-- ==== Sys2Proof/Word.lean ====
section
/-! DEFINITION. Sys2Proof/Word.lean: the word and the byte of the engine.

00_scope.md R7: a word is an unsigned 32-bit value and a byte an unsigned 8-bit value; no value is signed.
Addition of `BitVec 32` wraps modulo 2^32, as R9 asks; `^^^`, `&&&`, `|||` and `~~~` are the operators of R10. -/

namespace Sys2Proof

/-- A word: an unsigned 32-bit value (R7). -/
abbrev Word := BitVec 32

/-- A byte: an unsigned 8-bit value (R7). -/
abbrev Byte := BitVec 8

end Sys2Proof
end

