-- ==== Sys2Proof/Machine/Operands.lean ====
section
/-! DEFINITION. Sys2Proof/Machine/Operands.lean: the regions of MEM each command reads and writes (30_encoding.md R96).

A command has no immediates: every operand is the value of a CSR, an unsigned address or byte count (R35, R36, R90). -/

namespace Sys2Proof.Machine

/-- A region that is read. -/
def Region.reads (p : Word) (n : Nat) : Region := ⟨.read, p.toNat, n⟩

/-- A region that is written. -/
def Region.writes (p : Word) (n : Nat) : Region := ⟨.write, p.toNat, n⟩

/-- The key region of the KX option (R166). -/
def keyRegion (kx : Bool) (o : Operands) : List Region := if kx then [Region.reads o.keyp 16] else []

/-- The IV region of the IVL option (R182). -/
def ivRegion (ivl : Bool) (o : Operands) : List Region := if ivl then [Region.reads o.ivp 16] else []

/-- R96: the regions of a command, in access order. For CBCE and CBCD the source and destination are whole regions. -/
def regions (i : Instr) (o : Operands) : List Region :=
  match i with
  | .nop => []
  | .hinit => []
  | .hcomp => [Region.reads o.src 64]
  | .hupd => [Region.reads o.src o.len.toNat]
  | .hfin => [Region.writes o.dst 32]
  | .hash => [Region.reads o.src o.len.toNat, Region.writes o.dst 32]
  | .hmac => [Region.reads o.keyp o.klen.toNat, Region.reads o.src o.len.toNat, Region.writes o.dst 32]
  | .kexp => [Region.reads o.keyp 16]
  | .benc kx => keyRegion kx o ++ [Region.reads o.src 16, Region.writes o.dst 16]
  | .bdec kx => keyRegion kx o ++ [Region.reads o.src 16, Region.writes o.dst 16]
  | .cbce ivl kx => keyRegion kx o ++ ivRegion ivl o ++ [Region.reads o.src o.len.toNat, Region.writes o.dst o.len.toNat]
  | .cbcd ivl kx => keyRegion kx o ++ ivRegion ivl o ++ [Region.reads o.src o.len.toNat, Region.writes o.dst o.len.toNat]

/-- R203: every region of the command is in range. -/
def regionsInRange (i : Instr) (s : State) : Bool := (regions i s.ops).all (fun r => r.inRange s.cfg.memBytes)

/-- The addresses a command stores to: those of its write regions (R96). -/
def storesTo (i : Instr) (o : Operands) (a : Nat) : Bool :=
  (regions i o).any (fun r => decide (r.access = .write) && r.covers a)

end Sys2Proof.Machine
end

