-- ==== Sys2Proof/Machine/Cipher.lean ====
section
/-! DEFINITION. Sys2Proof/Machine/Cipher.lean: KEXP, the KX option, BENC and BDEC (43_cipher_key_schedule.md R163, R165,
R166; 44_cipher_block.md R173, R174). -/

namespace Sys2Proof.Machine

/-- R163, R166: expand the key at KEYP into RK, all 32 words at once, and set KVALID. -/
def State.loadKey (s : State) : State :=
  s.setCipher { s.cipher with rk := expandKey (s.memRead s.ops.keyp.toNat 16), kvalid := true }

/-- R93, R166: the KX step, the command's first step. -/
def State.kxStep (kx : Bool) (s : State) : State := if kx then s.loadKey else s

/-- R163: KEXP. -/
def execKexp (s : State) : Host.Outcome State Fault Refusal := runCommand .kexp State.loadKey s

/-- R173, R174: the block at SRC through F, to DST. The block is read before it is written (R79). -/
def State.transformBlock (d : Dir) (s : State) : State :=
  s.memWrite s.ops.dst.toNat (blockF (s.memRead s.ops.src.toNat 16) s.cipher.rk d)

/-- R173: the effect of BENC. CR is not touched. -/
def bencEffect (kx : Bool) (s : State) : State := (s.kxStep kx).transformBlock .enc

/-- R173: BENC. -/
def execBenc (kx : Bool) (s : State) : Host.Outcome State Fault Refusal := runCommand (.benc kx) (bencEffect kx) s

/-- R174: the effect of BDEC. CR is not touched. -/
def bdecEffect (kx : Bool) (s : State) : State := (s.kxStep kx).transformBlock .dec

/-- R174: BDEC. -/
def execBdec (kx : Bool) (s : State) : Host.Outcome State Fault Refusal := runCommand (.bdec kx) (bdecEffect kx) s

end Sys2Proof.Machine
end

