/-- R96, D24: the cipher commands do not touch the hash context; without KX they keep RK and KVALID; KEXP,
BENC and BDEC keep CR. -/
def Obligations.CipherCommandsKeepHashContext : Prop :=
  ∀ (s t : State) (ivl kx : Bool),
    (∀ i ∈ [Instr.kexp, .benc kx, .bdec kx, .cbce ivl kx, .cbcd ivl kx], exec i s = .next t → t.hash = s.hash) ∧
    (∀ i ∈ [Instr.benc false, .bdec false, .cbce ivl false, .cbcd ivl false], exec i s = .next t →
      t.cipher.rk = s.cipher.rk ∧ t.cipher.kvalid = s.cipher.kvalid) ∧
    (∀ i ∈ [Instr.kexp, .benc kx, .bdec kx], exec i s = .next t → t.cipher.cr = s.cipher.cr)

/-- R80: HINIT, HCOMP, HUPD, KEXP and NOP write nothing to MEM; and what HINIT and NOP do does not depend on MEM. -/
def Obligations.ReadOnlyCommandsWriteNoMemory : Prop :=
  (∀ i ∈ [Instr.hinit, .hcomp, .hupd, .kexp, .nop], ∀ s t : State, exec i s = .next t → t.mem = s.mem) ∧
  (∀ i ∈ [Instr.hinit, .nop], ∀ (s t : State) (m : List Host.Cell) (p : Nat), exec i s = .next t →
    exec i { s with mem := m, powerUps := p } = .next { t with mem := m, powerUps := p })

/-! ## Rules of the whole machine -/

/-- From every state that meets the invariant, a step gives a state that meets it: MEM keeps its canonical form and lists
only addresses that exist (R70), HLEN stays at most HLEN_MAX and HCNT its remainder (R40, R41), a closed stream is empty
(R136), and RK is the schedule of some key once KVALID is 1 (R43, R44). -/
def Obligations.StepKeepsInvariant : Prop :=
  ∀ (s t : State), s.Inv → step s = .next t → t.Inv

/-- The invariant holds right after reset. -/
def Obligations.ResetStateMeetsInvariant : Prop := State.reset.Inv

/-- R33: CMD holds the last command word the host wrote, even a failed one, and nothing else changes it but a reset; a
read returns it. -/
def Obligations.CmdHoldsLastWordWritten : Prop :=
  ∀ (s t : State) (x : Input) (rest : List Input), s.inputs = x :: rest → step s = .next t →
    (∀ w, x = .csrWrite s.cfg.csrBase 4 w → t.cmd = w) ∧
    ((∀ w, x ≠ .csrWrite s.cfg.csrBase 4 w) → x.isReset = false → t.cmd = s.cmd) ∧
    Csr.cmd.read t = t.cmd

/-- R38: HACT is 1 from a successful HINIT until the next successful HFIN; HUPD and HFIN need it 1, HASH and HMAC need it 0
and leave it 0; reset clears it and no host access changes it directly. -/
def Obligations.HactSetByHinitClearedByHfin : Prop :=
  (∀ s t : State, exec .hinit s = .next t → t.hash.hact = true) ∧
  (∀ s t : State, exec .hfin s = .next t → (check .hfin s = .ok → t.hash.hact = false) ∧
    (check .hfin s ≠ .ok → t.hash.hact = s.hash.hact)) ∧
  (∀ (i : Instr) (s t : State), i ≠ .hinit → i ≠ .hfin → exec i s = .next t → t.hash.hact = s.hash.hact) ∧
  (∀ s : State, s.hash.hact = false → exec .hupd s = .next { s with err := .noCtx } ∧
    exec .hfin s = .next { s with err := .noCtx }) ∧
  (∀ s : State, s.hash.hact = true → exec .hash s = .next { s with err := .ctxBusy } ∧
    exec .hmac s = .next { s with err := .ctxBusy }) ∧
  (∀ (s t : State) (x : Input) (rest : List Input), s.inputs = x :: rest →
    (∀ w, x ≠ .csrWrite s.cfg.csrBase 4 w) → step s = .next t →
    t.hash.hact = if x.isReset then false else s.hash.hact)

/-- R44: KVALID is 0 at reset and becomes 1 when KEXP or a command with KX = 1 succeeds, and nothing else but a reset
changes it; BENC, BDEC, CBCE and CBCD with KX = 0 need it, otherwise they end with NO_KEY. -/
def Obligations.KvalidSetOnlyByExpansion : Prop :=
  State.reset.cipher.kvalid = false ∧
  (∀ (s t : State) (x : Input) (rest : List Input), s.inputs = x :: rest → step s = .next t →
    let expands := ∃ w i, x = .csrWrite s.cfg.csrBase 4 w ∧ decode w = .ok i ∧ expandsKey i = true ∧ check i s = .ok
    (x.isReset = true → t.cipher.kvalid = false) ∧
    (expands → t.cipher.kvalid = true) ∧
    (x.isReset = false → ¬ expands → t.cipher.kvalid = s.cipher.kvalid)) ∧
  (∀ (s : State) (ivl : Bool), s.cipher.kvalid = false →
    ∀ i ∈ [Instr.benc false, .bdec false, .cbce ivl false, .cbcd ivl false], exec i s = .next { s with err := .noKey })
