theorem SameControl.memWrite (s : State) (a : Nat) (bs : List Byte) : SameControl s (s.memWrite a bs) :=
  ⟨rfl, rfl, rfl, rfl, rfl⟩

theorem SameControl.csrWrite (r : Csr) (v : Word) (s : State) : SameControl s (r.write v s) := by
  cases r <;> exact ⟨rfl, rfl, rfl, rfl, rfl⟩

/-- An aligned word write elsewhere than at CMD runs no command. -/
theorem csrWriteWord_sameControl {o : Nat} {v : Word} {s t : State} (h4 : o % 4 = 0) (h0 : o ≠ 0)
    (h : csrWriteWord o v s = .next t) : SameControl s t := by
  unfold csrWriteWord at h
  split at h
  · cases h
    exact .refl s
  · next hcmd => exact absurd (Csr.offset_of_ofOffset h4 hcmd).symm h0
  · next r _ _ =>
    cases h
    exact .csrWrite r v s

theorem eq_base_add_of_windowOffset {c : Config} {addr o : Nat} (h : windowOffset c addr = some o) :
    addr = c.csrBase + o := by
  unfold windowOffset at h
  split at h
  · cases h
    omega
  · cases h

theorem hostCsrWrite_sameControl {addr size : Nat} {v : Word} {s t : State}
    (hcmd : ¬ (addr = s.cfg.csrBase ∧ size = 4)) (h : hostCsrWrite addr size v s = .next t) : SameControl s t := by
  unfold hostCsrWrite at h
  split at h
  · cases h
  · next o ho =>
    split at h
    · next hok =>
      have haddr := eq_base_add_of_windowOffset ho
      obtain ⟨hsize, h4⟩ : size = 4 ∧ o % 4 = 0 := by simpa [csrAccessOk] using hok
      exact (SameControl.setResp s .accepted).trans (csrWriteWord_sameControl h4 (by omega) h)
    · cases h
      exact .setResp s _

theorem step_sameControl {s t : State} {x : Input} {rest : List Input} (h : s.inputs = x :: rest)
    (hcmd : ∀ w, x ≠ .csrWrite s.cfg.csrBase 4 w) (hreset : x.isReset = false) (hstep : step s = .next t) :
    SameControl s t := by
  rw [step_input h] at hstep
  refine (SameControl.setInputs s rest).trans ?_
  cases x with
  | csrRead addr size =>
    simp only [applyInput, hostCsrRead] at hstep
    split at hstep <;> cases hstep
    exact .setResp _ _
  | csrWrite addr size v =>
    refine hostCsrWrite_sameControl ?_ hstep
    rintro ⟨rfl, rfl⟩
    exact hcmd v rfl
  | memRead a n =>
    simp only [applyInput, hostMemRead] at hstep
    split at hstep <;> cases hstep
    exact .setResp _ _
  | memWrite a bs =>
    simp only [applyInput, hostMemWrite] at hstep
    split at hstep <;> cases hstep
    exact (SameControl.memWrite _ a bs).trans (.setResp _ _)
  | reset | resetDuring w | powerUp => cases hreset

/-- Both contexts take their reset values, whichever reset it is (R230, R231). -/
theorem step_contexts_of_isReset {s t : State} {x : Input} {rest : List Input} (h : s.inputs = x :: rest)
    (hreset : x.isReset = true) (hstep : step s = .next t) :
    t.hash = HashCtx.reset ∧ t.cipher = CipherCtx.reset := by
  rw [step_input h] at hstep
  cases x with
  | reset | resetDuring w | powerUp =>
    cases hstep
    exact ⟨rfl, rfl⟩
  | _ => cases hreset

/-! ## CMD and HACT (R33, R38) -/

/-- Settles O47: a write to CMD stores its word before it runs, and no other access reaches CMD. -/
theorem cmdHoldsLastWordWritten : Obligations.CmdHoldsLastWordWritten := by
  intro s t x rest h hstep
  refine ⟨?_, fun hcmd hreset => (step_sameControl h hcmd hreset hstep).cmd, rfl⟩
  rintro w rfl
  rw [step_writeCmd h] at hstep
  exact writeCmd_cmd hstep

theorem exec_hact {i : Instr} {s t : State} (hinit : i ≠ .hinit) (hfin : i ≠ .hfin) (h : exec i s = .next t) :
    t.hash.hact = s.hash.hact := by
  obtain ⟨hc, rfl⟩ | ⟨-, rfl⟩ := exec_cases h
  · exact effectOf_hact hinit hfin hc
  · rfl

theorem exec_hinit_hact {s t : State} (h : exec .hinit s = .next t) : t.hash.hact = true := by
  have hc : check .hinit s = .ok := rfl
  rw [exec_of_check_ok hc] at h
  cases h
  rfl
+++++
▶ ASSIGNMENT:
Which lines above hold the string "bencEffect"? Please copy all of them.

▶ SOLUTION TO THIS EXERCISE:
def bencEffect (kx : Bool) (s : State) : State := (s.kxStep kx).transformBlock .enc
def execBenc (kx : Bool) (s : State) : Host.Outcome State Fault Refusal := runCommand (.benc kx) (bencEffect kx) s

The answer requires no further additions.